Уточнение понадобилось, потому что в англосаксонской прессе сразу же прозвучали обвинения Медведева в том, что он объявил о начале новой холодной войны. Впрочем, западные политики сами тут же заявили, что поняли слова премьера ровно наоборот – как призыв не допустить новой холодной войны.
«Мы совершенно точно не в ситуации холодной войны. Я думаю, что тот, кто сегодня утром внимательно слушал премьера Медведева, тот, в противоположность сообщениям новостных агентств, которые я читал, тоже понял это иначе. Мы поняли это так, что он хотел сказать о том, что мы должны избежать ситуации, которая ведет нас к холодной войне», – заявил министр иностранных дел ФРГ Штайнмайер. «В последние дни я не почувствовала климата холодной войны», – вторила ему шеф европейской дипломатии Могерини.
А главнокомандующий Объединенных вооруженных сил НАТО в Европе генерал Филип Бридлав сказал, что «мы в НАТО не хотим наступления холодной войны… Мы не говорим об этом. Мы не хотим, чтобы она наступила, и не предвидим ее наступления».
Сам Йенс Столтенберг позже заявил, что «мы должны отвечать на угрозы со стороны России, когда она решает менять границы в Европе, как это было с Украиной и Крымом. Но в то же время мы не ищем конфронтации, мы не хотим новой холодной войны… Мы не находимся в ситуации холодной войны, но это и не партнерство». Заявил генсек и о том, что «надо избегать эскалации, поэтому мы так заинтересованы в продолжении политического диалога с Россией – чтобы и без того сложная ситуация не стала еще сложнее».
При этом Столтенберг тут же повторил два вымысла, которые сами по себе подтверждают заявления Москвы о том, что НАТО нагнетает ситуацию – он сказал, что не будет называть Россию врагом, в отличие от Путина, который сделал такое заявление в адрес НАТО. Но Путин никогда не говорил о том, что североатлантический блок является врагом России – мы видим враждебные нам действия, но президент пока еще ни разу не употреблял термин «враг» по отношению к тем, кого он с сарказмом продолжает именовать «нашими партнерами».
Холодная война в 40-е началась как признание невозможности сохранения между вчерашними союзниками партнерско-дружеских отношений. И как раз во избежание новой войны стороны разошлись по военно-политическим лагерям, сам факт существования которых предохранял мир от глобальной войны.

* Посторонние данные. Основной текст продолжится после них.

-- ==== Sys2Proof/Certificates/Slice0/Obligations.lean ====
section
/-! DEFINITION. The statements about the model that provers settle, from the numbered rules of the spec. -/

namespace Sys2Proof.Claims

open Machine

/-! ### The words that the statements share -/

/-- The instruction answers a next state, and `P` holds of it. -/
def Gives (i : Instr) (s : State) (P : State → Prop) : Prop := ∃ t, exec i s = .next t ∧ P t

/-- The thread whose instruction executes sits in one of its core's 16 slots, no window holds a register of `u` (R249), and no register
that `u` reads has bad parity (R54). -/
def Ready (u : RegUse) (s : State) : Prop :=
  s.dev.cur.2 < 16 ∧ s.dev.th.laheadHit u = false ∧ s.dev.th.parityHit u = false

/-- Of the whole machine only the slot of the thread may differ between `s` and `t`: every byte of memory and of local memory, every other
slot, every register of every core, home slice, quad and partition, the host and the boot state are as before. -/
structure ThreadOnly (s t : State) : Prop where
  boot : t.boot = s.boot
  host : t.host = s.host
  args : t.args = s.args
  schedule : t.schedule = s.schedule
  device : { t.dev with cores := s.dev.cores } = s.dev
  cores : ∀ r, { t.dev.core r with slots := (s.dev.core r).slots } = s.dev.core r
  slots : ∀ r k, ¬(r = s.dev.cur.1 ∧ k = s.dev.cur.2) → t.dev.slot r k = s.dev.slot r k
  memory : ∀ a, t.dev.mem.get a = s.dev.mem.get a
  localBytes : ∀ r a, (t.dev.core r).lmem.get a = (s.dev.core r).lmem.get a

/-- The slot `b` with the fields of program flow taken from `a`: what any retiring instruction may change of its slot. -/
def flowOf (a b : Slot) : Slot :=
  { b with pc := a.pc, arrive := a.arrive, windows := a.windows, wait := a.wait, opMark := a.opMark, turns := a.turns, fresh := a.fresh }

/-- The thread goes on at `pc`, with the arrival mark `arrive`, and is not parked. -/
def GoesOn (t : State) (pc : Word) (arrive : Option Word) : Prop :=
  t.dev.th.pc = pc ∧ t.dev.th.arrive = arrive ∧ t.dev.th.wait = Wait.none

/-- The thread goes on after its instruction in sequential flow (R244). -/
def InSequence (s t : State) : Prop := GoesOn t (link s.dev.th.pc) s.dev.th.arrive

/-- X[rd] takes `v` and x0 stays 0; nothing else of the slot changes but the flow of the program. -/
def WritesX (s t : State) (rd : RegNo) (v : Word) : Prop :=
  ThreadOnly s t ∧ (∀ r, t.dev.x r = if r = 0 then 0 else if r = rd then v else s.dev.x r)
    ∧ { flowOf s.dev.th t.dev.th with x := s.dev.th.x, badX := s.dev.th.badX } = s.dev.th

/-- No register of the thread changes, nor anything else but the flow of the program. -/
def WritesNothing (s t : State) : Prop := ThreadOnly s t ∧ flowOf s.dev.th t.dev.th = s.dev.th

/-- One result more is outstanding (R248): its destinations `post`, the bytes known of it, and how many parts of it are still to come, under
a window of `la` instructions. Nothing else of the slot changes but the flow of the program. -/
def AddsPending (s t : State) (post : Post) (raw : List Byte) (need : Nat) (la : La) : Prop :=
  t.dev.th.pend = s.dev.th.pend ++ [⟨s.dev.th.nextPid, post, raw, need, none⟩]
    ∧ t.dev.th.windows = tickWindows s.dev.th.pend s.dev.th.windows
        ++ (if post.dests.isEmpty then [] else [⟨s.dev.th.nextPid, post.dests, la.toNat⟩])
    ∧ { flowOf s.dev.th t.dev.th with pend := s.dev.th.pend, nextPid := s.dev.th.nextPid } = s.dev.th

/-- `sv` and `uv` of the spec: a pattern read as two's complement, and unsigned. -/
abbrev sv (a : Word) : Int := a.toInt
abbrev uv (a : Word) : Nat := a.toNat
/-- A value mod 2^64. -/
abbrev word (x : Int) : Word := BitVec.ofInt 64 x

end Sys2Proof.Claims

open Sys2Proof Sys2Proof.Machine Sys2Proof.Claims

/-! ### Register arithmetic, immediates, branches (R256-R264) -/

namespace Sys2Proof.Claims

/-- `i rd ra rb` sets X[rd] to f(X[ra], X[rb]) and goes on in sequence. -/
def AluResult (i : RegNo → RegNo → RegNo → Instr) (f : Word → Word → Word) : Prop :=
  ∀ rd ra rb s, Ready { rx := [ra, rb], wx := [rd] } s →
    Gives (i rd ra rb) s fun t => WritesX s t rd (f (s.dev.x ra) (s.dev.x rb)) ∧ InSequence s t

/-- `i rd ra` sets X[rd] to a count n that `P` describes. -/
def CountResult (i : RegNo → RegNo → Instr) (P : Word → Nat → Prop) : Prop :=
  ∀ rd ra s, Ready { rx := [ra, 0], wx := [rd] } s →
    Gives (i rd ra) s fun t => ∃ n, P (s.dev.x ra) n ∧ WritesX s t rd (BitVec.ofNat 64 n) ∧ InSequence s t

/-- `i rd ra` sets X[rd] to f(X[ra]). -/
def UnaryResult (i : RegNo → RegNo → Instr) (f : Word → Word) : Prop :=
  ∀ rd ra s, Ready { rx := [ra], wx := [rd] } s →
    Gives (i rd ra) s fun t => WritesX s t rd (f (s.dev.x ra)) ∧ InSequence s t

/-- A division leaves the result `f` of its operands outstanding for X[rd], with every byte known. -/
def DivResult (i : RegNo → RegNo → RegNo → La → Instr) (f : Word → Word → Word) : Prop :=
  ∀ rd ra rb la s, Ready { rx := [ra, rb], wx := [rd] } s →
    Gives (i rd ra rb la) s fun t => ThreadOnly s t ∧ InSequence s t
      ∧ AddsPending s t (.zext rd 8) (leBytes 8 (f (s.dev.x ra) (s.dev.x rb)).toNat) 0 la

/-- A branch arrives at PC + sext(off16) × 4 when `taken`, and otherwise goes on in sequence. -/
def BranchResult (i : RegNo → RegNo → BitVec 16 → Instr) (taken : Word → Word → Prop) : Prop :=
  ∀ ra rb off s, Ready { rx := [ra, rb] } s →
    Gives (i ra rb off) s fun t => WritesNothing s t
      ∧ (taken (s.dev.x ra) (s.dev.x rb) → GoesOn t (word (sv s.dev.th.pc + off.toInt * 4)) (some s.dev.th.pc))
      ∧ (¬taken (s.dev.x ra) (s.dev.x rb) → InSequence s t)

end Sys2Proof.Claims

/-- R256: each register operation sets X[rd] to the table's result, mod 2^64; a write to x0 is discarded; nothing else changes. R256: `clz`,
`ctz` and `popc` count leading zeros, trailing zeros and ones; 64 zeros when X[ra] = 0. -/
def Obligations.RegisterAluAndBitCounts : Prop :=
  (
    AluResult .add (fun a b => word (sv a + sv b)) ∧ AluResult .sub (fun a b => word (sv a - sv b))
      ∧ AluResult .and (fun a b => a &&& b) ∧ AluResult .or (fun a b => a ||| b) ∧ AluResult .xor (fun a b => a ^^^ b)
      ∧ AluResult .sll (fun a b => word (uv a * 2 ^ (uv b % 64))) ∧ AluResult .srl (fun a b => word (uv a / 2 ^ (uv b % 64)))
      ∧ AluResult .sra (fun a b => word (sv a / 2 ^ (uv b % 64)))
      ∧ AluResult .slt (fun a b => if sv a < sv b then 1 else 0) ∧ AluResult .sltu (fun a b => if uv a < uv b then 1 else 0)
      ∧ AluResult .mul (fun a b => word (sv a * sv b)) ∧ AluResult .mulh (fun a b => word (sv a * sv b / 2 ^ 64))
      ∧ AluResult .mulhu (fun a b => word (uv a * uv b / 2 ^ 64))
      ∧ AluResult .min (fun a b => word (min (sv a) (sv b))) ∧ AluResult .max (fun a b => word (max (sv a) (sv b)))
      ∧ AluResult .minu (fun a b => word (min (uv a) (uv b))) ∧ AluResult .maxu (fun a b => word (max (uv a) (uv b)))
  ) ∧
  (
    CountResult .clz (fun a n => n ≤ 64 ∧ (∀ k < n, a.getLsbD (63 - k) = false) ∧ (n < 64 → a.getLsbD (63 - n) = true))
      ∧ CountResult .ctz (fun a n => n ≤ 64 ∧ (∀ k < n, a.getLsbD k = false) ∧ (n < 64 → a.getLsbD n = true))
      ∧ CountResult .popc (fun a n => n = (List.range 64).countP fun k => a.getLsbD k)
  )

/-- R257: the four divisions leave the table's result outstanding, truncating toward zero; no case traps. R258-R260: the immediate
operations. -/
def Obligations.DivisionsAndImmediates : Prop :=
  (
    DivResult .div (fun a b => if b = 0 then word (-1) else word ((sv a).tdiv (sv b)))
      ∧ DivResult .rem (fun a b => if b = 0 then a else word (sv a - sv b * (sv a).tdiv (sv b)))
      ∧ DivResult .divu (fun a b => if b = 0 then word (-1) else word (uv a / uv b))
      ∧ DivResult .remu (fun a b => if b = 0 then a else word (uv a % uv b))
  ) ∧
  (
    (∀ i : BitVec 16, UnaryResult (fun d a => .addi d a i) (fun a => word (sv a + i.toInt))
        ∧ UnaryResult (fun d a => .andi d a i) (fun a => word (uv a &&& i.toNat : Nat))
        ∧ UnaryResult (fun d a => .ori d a i) (fun a => word (uv a ||| i.toNat : Nat))
        ∧ UnaryResult (fun d a => .xori d a i) (fun a => word (uv a ^^^ i.toNat : Nat))
        ∧ UnaryResult (fun d a => .slti d a i) (fun a => if sv a < i.toInt then 1 else 0)
        ∧ UnaryResult (fun d a => .sltiu d a i) (fun a => if (uv a : Int) < i.toInt % 2 ^ 64 then 1 else 0))
      ∧ (∀ n : BitVec 6, UnaryResult (fun d a => .slli d a n) (fun a => word (uv a * 2 ^ n.toNat))
        ∧ UnaryResult (fun d a => .srli d a n) (fun a => word (uv a / 2 ^ n.toNat))
        ∧ UnaryResult (fun d a => .srai d a n) (fun a => word (sv a / 2 ^ n.toNat)))
      ∧ ∀ (i : BitVec 21) rd s, Ready { wx := [rd] } s →
        Gives (.lui rd i) s (fun t => WritesX s t rd (word (i.toInt * 2 ^ 16)) ∧ InSequence s t)
          ∧ Gives (.auipc rd i) s (fun t => WritesX s t rd (word (sv s.dev.th.pc + i.toInt * 2 ^ 16)) ∧ InSequence s t)
  )

/-- R262: the conditional branches. R263, R264: `jal` and `jalr` write the link and arrive at their target, `jalr` with the target formed
before the link is written. R22, R244: sequential flow passes from slot k to slot k + 1, and from slot 31 to slot 1 of the next line. -/
def Obligations.BranchesAndJumps : Prop :=
  (
    BranchResult .beq (fun a b => a = b) ∧ BranchResult .bne (fun a b => a ≠ b)
      ∧ BranchResult .blt (fun a b => sv a < sv b) ∧ BranchResult .bge (fun a b => sv b ≤ sv a)
      ∧ BranchResult .bltu (fun a b => uv a < uv b) ∧ BranchResult .bgeu (fun a b => uv b ≤ uv a)
  ) ∧
  (
    (∀ rd off s, Ready { wx := [rd] } s → Gives (.jal rd off) s fun t =>
        WritesX s t rd (link s.dev.th.pc) ∧ GoesOn t (word (sv s.dev.th.pc + off.toInt * 4)) (some s.dev.th.pc))
      ∧ ∀ rd ra imm s, Ready { rx := [ra], wx := [rd] } s → Gives (.jalr rd ra imm) s fun t =>
        WritesX s t rd (link s.dev.th.pc) ∧ GoesOn t (word (sv (s.dev.x ra) + imm.toInt) &&& ~~~(3 : Word)) (some s.dev.th.pc)
  ) ∧
  (
    ∀ (line : BitVec 57) (k : BitVec 5), k ≠ 0 →
      link (line ++ k ++ (0 : BitVec 2)) = (if k = 31 then (line + 1) ++ (1 : BitVec 5) ++ (0 : BitVec 2) else line ++ (k + 1) ++ (0 : BitVec 2))
  )

/-! ### Control registers, traps and returns (R125-R127, R249-R255, R265, R375-R377) -/

namespace Sys2Proof.Claims

/-- The bits of each control register that software can write (R125-R127); 0 for the registers that no write changes. -/
def crWritable (n : BitVec 6) : Word :=
  match n.toNat with
  | 0x05 => 0x3F
  | 0x06 => 0x7
  | 0x07 => 0x700FF
  | 0x08 | 0x09 => 0x800000000007FFFF
  | 0x0A => 0xF
  | 0x12 | 0x13 | 0x15 | 0x20 | 0x21 | 0x23 | 0x24 => BitVec.allOnes 64
  | 0x14 | 0x22 => 0xFF
  | 0x16 => 0x7F
  | _ => 0

/-- A register number of R125, which the thread may access in its mode. -/
def CrAllowed (n : BitVec 6) (s : State) : Prop :=
  n.toNat < 0x1A ∨ (0x20 ≤ n.toNat ∧ n.toNat ≤ 0x24 ∧ s.dev.th.mode = true)

/-- X[rd] takes the old value; CR[n] takes `new` in its writable bits; every other control register, general register, vector, predicate
and segment register, every byte of memory and every other slot and core is as before. -/
structure CrResult (s t : State) (rd : RegNo) (n : BitVec 6) (new : Option Word) : Prop where
  old : ∀ r, t.dev.x r = if r = 0 then 0 else if r = rd then s.dev.crGet n else s.dev.x r
  value : t.dev.crGet n = match new with
    | some v => if crWritable n = 0 then s.dev.crGet n else v &&& crWritable n
    | none => s.dev.crGet n
  others : ∀ m, m ≠ n → t.dev.crGet m = s.dev.crGet m
  flow : InSequence s t
  vectors : t.dev.th.v = s.dev.th.v ∧ t.dev.th.p = s.dev.th.p ∧ t.dev.th.s = s.dev.th.s ∧ t.dev.th.pend = s.dev.th.pend
  device : { t.dev with cores := s.dev.cores } = s.dev
  rest : t.boot = s.boot ∧ t.host = s.host
  slots : ∀ r k, ¬(r = s.dev.cur.1 ∧ k = s.dev.cur.2) → t.dev.slot r k = s.dev.slot r k
  cores : ∀ r, { t.dev.core r with slots := (s.dev.core r).slots, tvec := (s.dev.core r).tvec } = s.dev.core r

Сейчас мы вступили в период новой холодной войны – чтобы удержать человечество от большой войны на то время, пока будет формироваться новая система международного баланса сил. То есть должны быть достигнуты условия, при которых возможен крепкий и устойчивый мир. На это уйдет десять, а может быть, и двадцать лет – но сейчас альтернативой холодной войне является не «холодный мир», а вполне себе горячая война.
Чем вообще была предыдущая холодная война, продолжавшаяся четыре с лишним десятилетия? Именно поддержанием мира – в первую очередь в Европе, которая тогда была центром противостояния США и СССР. Именно там были сосредоточены ударные силы армий двух стран, включая ядерное оружие.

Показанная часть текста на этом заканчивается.